Among this year’s issues was that of comedian Idisi Akpobome. Despite having procured a visa before arriving in August, Akpobome was denied entry at Phnom Penh’s airport after he refused to pay a $1,000 “fee”.

Three senior officials at the department of immigration declined to comment on the issue of visa “fees”.

Pastor Lahben’s sermons strengthen the community.
Pastor Lahben’s sermons strengthen the community. Alessandro Marazzi Sassoon

Interior Ministry spokesman Khieu Sopheak, while saying he was not familiar with Akpobome’s case, admits he has heard similar complaints. But he denies that Cambodian officials treat black people any differently, and encourages anyone subjected to discrimination to report it to the police.

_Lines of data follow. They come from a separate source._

-- ==== Sys2Proof/Laws/TouchCanBus.lean ====
section
/-! SUPPORT. The parts of State that each operation of Machine/CanBus.lean changes. -/

namespace Sys2Proof.Machine

theorem State.canEv_touch (s : State) (c : Fin 4) (code : Nat) (arg : W32) :
    onlyTouches [.fab] s (State.canEv s c code arg) := by
  unfold State.canEv
  repeat' first
    | (with_reducible apply onlyTouches.refl)
    | (with_reducible show onlyTouches _ _ (State.emit ..); refine onlyTouches.trans ?_ (State.emit_touch ..) ?sub; (case sub => decide))

theorem State.modObj_touch (s : State) (c : Fin 4) (m : Fin 128) (f : CanObj → CanObj) :
    onlyTouches [.can] s (State.modObj s c m f) := by
  unfold State.modObj
  repeat' first
    | (with_reducible apply onlyTouches.refl)
    | (with_reducible show onlyTouches _ _ (State.modCan ..); refine onlyTouches.trans ?_ (State.modCan_touch ..) ?sub; (case sub => decide))

theorem State.modCanQ_touch (s : State) (c : Fin 4) (j : Fin 2) (f : CanQ → CanQ) :
    onlyTouches [.can] s (State.modCanQ s c j f) := by
  unfold State.modCanQ
  repeat' first
    | (with_reducible apply onlyTouches.refl)
    | (with_reducible show onlyTouches _ _ (State.modCan ..); refine onlyTouches.trans ?_ (State.modCan_touch ..) ?sub; (case sub => decide))

theorem State.objRes_touch (s : State) (c : Fin 4) (m : Fin 128) (r : Nat) :
    onlyTouches [.can] s (State.objRes s c m r) := by
  unfold State.objRes
  repeat' first
    | (with_reducible apply onlyTouches.refl)
    | (with_reducible show onlyTouches _ _ (State.modObj ..); refine onlyTouches.trans ?_ (State.modObj_touch ..) ?sub; (case sub => decide))

theorem State.canReq_touch (s : State) (c : Fin 4) (m : Fin 128) :
    onlyTouches [.can] s (State.canReq s c m) := by
  unfold State.canReq
  dsimp only
  repeat' first
    | (with_reducible apply onlyTouches.refl)
    | (with_reducible show onlyTouches _ _ (State.modCan ..); refine onlyTouches.trans ?_ (State.modCan_touch ..) ?sub; (case sub => decide))
    | (with_reducible show onlyTouches _ _ (State.modObj ..); refine onlyTouches.trans ?_ (State.modObj_touch ..) ?sub; (case sub => decide))
    | (with_reducible show onlyTouches _ _ (State.objRes ..); refine onlyTouches.trans ?_ (State.objRes_touch ..) ?sub; (case sub => decide))
    | (with_reducible apply onlyTouches.ite)

theorem State.txEnd_touch (s : State) (c : Fin 4) (m : Fin 128) (st : Txs) (why : Nat) :
    onlyTouches [.fab, .can] s (State.txEnd s c m st why) := by
  unfold State.txEnd
  repeat' first
    | (with_reducible apply onlyTouches.refl)
    | (with_reducible show onlyTouches _ _ (State.canEv ..); refine onlyTouches.trans ?_ (State.canEv_touch ..) ?sub; (case sub => decide))
    | (with_reducible show onlyTouches _ _ (State.modObj ..); refine onlyTouches.trans ?_ (State.modObj_touch ..) ?sub; (case sub => decide))

theorem State.canAbort_touch (s : State) (c : Fin 4) (m : Fin 128) :
    onlyTouches [.fab, .can] s (State.canAbort s c m) := by
  unfold State.canAbort
  repeat' first
    | (with_reducible apply onlyTouches.refl)
    | (with_reducible show onlyTouches _ _ (State.modObj ..); refine onlyTouches.trans ?_ (State.modObj_touch ..) ?sub; (case sub => decide))
    | (with_reducible show onlyTouches _ _ (State.objRes ..); refine onlyTouches.trans ?_ (State.objRes_touch ..) ?sub; (case sub => decide))
    | (with_reducible show onlyTouches _ _ (State.txEnd ..); refine onlyTouches.trans ?_ (State.txEnd_touch ..) ?sub; (case sub => decide))
    | (split)

theorem State.canAbortAll_touch (s : State) (c : Fin 4) :
    onlyTouches [.fab, .can] s (State.canAbortAll s c) := by
  unfold State.canAbortAll
  repeat' first
    | (with_reducible apply onlyTouches.refl)
    | (with_reducible show onlyTouches _ _ (State.canAbort ..); refine onlyTouches.trans ?_ (State.canAbort_touch ..) ?sub; (case sub => decide))
    | (with_reducible show onlyTouches _ _ (forFin ..); refine onlyTouches.forFin ?_ fun i x => ?_)
    | (with_reducible apply onlyTouches.ite)

theorem State.canSnap_touch (s : State) (c : Fin 4) (m : Fin 128) :
    onlyTouches [.can] s (State.canSnap s c m) := by
  unfold State.canSnap
  repeat' first
    | (with_reducible apply onlyTouches.refl)
    | (with_reducible show onlyTouches _ _ (State.modObj ..); refine onlyTouches.trans ?_ (State.modObj_touch ..) ?sub; (case sub => decide))
    | (with_reducible show onlyTouches _ _ (State.objRes ..); refine onlyTouches.trans ?_ (State.objRes_touch ..) ?sub; (case sub => decide))
    | (with_reducible apply onlyTouches.ite)

theorem State.canClr_touch (s : State) (c : Fin 4) (m : Fin 128) :
    onlyTouches [.can] s (State.canClr s c m) := by
  unfold State.canClr
  repeat' first
    | (with_reducible apply onlyTouches.refl)
    | (with_reducible show onlyTouches _ _ (State.modObj ..); refine onlyTouches.trans ?_ (State.modObj_touch ..) ?sub; (case sub => decide))

theorem State.objCmd_touch (s : State) (c : Fin 4) (m : Fin 128) (v : W32) :
    onlyTouches [.fab, .can] s (State.objCmd s c m v) := by
  unfold State.objCmd
  dsimp only
  repeat' first
    | (with_reducible apply onlyTouches.refl)
    | (with_reducible show onlyTouches _ _ (State.canAbort ..); refine onlyTouches.trans ?_ (State.canAbort_touch ..) ?sub; (case sub => decide))
    | (with_reducible show onlyTouches _ _ (State.canClr ..); refine onlyTouches.trans ?_ (State.canClr_touch ..) ?sub; (case sub => decide))
    | (with_reducible show onlyTouches _ _ (State.canReq ..); refine onlyTouches.trans ?_ (State.canReq_touch ..) ?sub; (case sub => decide))
    | (with_reducible show onlyTouches _ _ (State.canSnap ..); refine onlyTouches.trans ?_ (State.canSnap_touch ..) ?sub; (case sub => decide))
    | (with_reducible show onlyTouches _ _ (State.objRes ..); refine onlyTouches.trans ?_ (State.objRes_touch ..) ?sub; (case sub => decide))
    | (with_reducible show onlyTouches _ _ (State.onlyIf ..); refine onlyTouches.onlyIf ?_ fun x => ?_)
    | (with_reducible apply onlyTouches.ite)

theorem State.objCtlWrite_touch (s : State) (c : Fin 4) (m : Fin 128) (v : W32) :
    onlyTouches [.can] s (State.objCtlWrite s c m v) := by
  unfold State.objCtlWrite
  dsimp only
  repeat' first
    | (with_reducible apply onlyTouches.refl)
    | (with_reducible show onlyTouches _ _ (State.modObj ..); refine onlyTouches.trans ?_ (State.modObj_touch ..) ?sub; (case sub => decide))
    | (with_reducible show onlyTouches _ _ (State.objRes ..); refine onlyTouches.trans ?_ (State.objRes_touch ..) ?sub; (case sub => decide))
    | (with_reducible apply onlyTouches.ite)

theorem State.objBufWrite_touch (s : State) (c : Fin 4) (m : Fin 128) (i : Nat) (v : W32) :
    onlyTouches [.can] s (State.objBufWrite s c m i v) := by
  unfold State.objBufWrite
  dsimp only
  repeat' first
    | (with_reducible apply onlyTouches.refl)
    | (with_reducible show onlyTouches _ _ (State.modObj ..); refine onlyTouches.trans ?_ (State.modObj_touch ..) ?sub; (case sub => decide))
    | (with_reducible show onlyTouches _ _ (State.objRes ..); refine onlyTouches.trans ?_ (State.objRes_touch ..) ?sub; (case sub => decide))
    | (with_reducible apply onlyTouches.ite)

theorem State.canLevels_touch (s : State) (c : Fin 4) :
    onlyTouches [.fab, .can] s (State.canLevels s c) := by
  unfold State.canLevels
  dsimp only
  repeat' first
    | (with_reducible apply onlyTouches.refl)
    | (with_reducible show onlyTouches _ _ (State.canEv ..); refine onlyTouches.trans ?_ (State.canEv_touch ..) ?sub; (case sub => decide))
    | (with_reducible show onlyTouches _ _ (State.modCan ..); refine onlyTouches.trans ?_ (State.modCan_touch ..) ?sub; (case sub => decide))
    | (with_reducible show onlyTouches _ _ (State.onlyIf ..); refine onlyTouches.onlyIf ?_ fun x => ?_)

theorem State.frameDone_touch (s : State) (c : Fin 4) (next : CanBus) :
    onlyTouches [.can] s (State.frameDone s c next) := by
  unfold State.frameDone
  repeat' first
    | (with_reducible apply onlyTouches.refl)
    | (with_reducible show onlyTouches _ _ (State.modCan ..); refine onlyTouches.trans ?_ (State.modCan_touch ..) ?sub; (case sub => decide))

theorem State.canSetMode_touch (s : State) (c : Fin 4) (m : Nat) :
    onlyTouches [.can] s (State.canSetMode s c m) := by
  unfold State.canSetMode
  dsimp only
  repeat' first
    | (with_reducible apply onlyTouches.refl)
    | (with_reducible show onlyTouches _ _ (State.modCan ..); refine onlyTouches.trans ?_ (State.modCan_touch ..) ?sub; (case sub => decide))
    | (with_reducible apply onlyTouches.ite)

theorem State.canCtlWrite_touch (s : State) (c : Fin 4) (v : W32) :
    onlyTouches [.can] s (State.canCtlWrite s c v) := by
  unfold State.canCtlWrite
  dsimp only
  repeat' first
    | (with_reducible apply onlyTouches.refl)
    | (with_reducible show onlyTouches _ _ (State.canSetMode ..); refine onlyTouches.trans ?_ (State.canSetMode_touch ..) ?sub; (case sub => decide))
    | (with_reducible show onlyTouches _ _ (State.modCan ..); refine onlyTouches.trans ?_ (State.modCan_touch ..) ?sub; (case sub => decide))
    | (with_reducible apply onlyTouches.ite)

theorem State.canTiming_touch (s : State) (c : Fin 4) (which : Fin 3) (v : W32) :
    onlyTouches [.can] s (State.canTiming s c which v) := by
  unfold State.canTiming
  dsimp only
  repeat' first
    | (with_reducible apply onlyTouches.refl)
    | (with_reducible show onlyTouches _ _ (State.modCan ..); refine onlyTouches.trans ?_ (State.modCan_touch ..) ?sub; (case sub => decide))
    | (with_reducible apply onlyTouches.ite)

theorem State.canIntegrated_touch (s : State) (c : Fin 4) :
    onlyTouches [.can] s (State.canIntegrated s c) := by
  unfold State.canIntegrated
  repeat' first
    | (with_reducible apply onlyTouches.refl)
    | (with_reducible show onlyTouches _ _ (State.modCan ..); refine onlyTouches.trans ?_ (State.modCan_touch ..) ?sub; (case sub => decide))
    | (with_reducible apply onlyTouches.ite)

theorem State.canArbitrate_touch (s : State) (c : Fin 4) (other : Bool) :
    onlyTouches [.can] s (State.canArbitrate s c other) := by
  unfold State.canArbitrate
  dsimp only
  repeat' first
    | (with_reducible apply onlyTouches.refl)
    | (with_reducible show onlyTouches _ _ (State.modCan ..); refine onlyTouches.trans ?_ (State.modCan_touch ..) ?sub; (case sub => decide))
    | (with_reducible show onlyTouches _ _ (State.modObj ..); refine onlyTouches.trans ?_ (State.modObj_touch ..) ?sub; (case sub => decide))
    | (with_reducible apply onlyTouches.ite)
    | (split)

theorem State.canTxSuccess_touch (s : State) (c : Fin 4) (delay : Nat) :
    onlyTouches [.fab, .can] s (State.canTxSuccess s c delay) := by
  unfold State.canTxSuccess
  dsimp only
  repeat' first
    | (with_reducible apply onlyTouches.refl)
    | (with_reducible show onlyTouches _ _ (State.canEv ..); refine onlyTouches.trans ?_ (State.canEv_touch ..) ?sub; (case sub => decide))
    | (with_reducible show onlyTouches _ _ (State.canLevels ..); refine onlyTouches.trans ?_ (State.canLevels_touch ..) ?sub; (case sub => decide))
    | (with_reducible show onlyTouches _ _ (State.frameDone ..); refine onlyTouches.trans ?_ (State.frameDone_touch ..) ?sub; (case sub => decide))
    | (with_reducible show onlyTouches _ _ (State.modCan ..); refine onlyTouches.trans ?_ (State.modCan_touch ..) ?sub; (case sub => decide))
    | (with_reducible show onlyTouches _ _ (State.modObj ..); refine onlyTouches.trans ?_ (State.modObj_touch ..) ?sub; (case sub => decide))
    | (with_reducible show onlyTouches _ _ (State.onlyIf ..); refine onlyTouches.onlyIf ?_ fun x => ?_)
    | (with_reducible apply onlyTouches.ite)
    | (split)

theorem State.txBack_touch (s : State) (c : Fin 4) (m : Fin 128) :
    onlyTouches [.fab, .can] s (State.txBack s c m) := by
  unfold State.txBack
  dsimp only
  repeat' first
    | (with_reducible apply onlyTouches.refl)
    | (with_reducible show onlyTouches _ _ (State.modObj ..); refine onlyTouches.trans ?_ (State.modObj_touch ..) ?sub; (case sub => decide))
    | (with_reducible show onlyTouches _ _ (State.txEnd ..); refine onlyTouches.trans ?_ (State.txEnd_touch ..) ?sub; (case sub => decide))
    | (with_reducible apply onlyTouches.ite)

theorem State.canArbLost_touch (s : State) (c : Fin 4) :
    onlyTouches [.fab, .can] s (State.canArbLost s c) := by
  unfold State.canArbLost
  repeat' first
    | (with_reducible apply onlyTouches.refl)
    | (with_reducible show onlyTouches _ _ (State.modCan ..); refine onlyTouches.trans ?_ (State.modCan_touch ..) ?sub; (case sub => decide))
    | (with_reducible show onlyTouches _ _ (State.txBack ..); refine onlyTouches.trans ?_ (State.txBack_touch ..) ?sub; (case sub => decide))
    | (with_reducible apply onlyTouches.ite)
    | (split)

Sopheak says he bears no ill will towards black people, noting that “the teacher of my children is black”. And, he insists, if Nigerians are paying more, it’s because they agree to do so to expedite entry.

“If they want to get it quickly and gave [immigration] some money and complain that they demanded money, it is wrong,” he says, adding that, “there is no law to charge more. They should not be stupid to let them charge more.”

NIDO’s Koledoye says one way to combat these perceptions is to highlight positive Nigerian role models here – in sectors such as education, athletics, the garment sector and the arts.

Gadaffi, who is an adviser to Cambodia’s National Olympic Committee, says in 14 years of living here, the problem of racism against black people has not subsided. But he sees it as part of a global phenomenon.

“It’s not just a Cambodian perspective . . . this is more about the global perspective about the African man: he is a poor guy and can only survive by drugs,” he says of that perception.

It’s something Gadaffi still faces.“For somebody like me, with my own status, the fact that I’m African, Nigerian, a black man in the position that I hold in Cambodia, I have to be checkmated every time.”

He is regularly asked: “How come you are Nigerian and you’re representing Cambodia?”

“I think if I was American or British or white-skinned, nobody would ask this question,” he says.

Nigerian Independence Day is observed on October 1. NIDO will host a gala on Saturday, October 8, from 7pm to 10pm at the Lucky Star Hotel, #12-14 Street 336.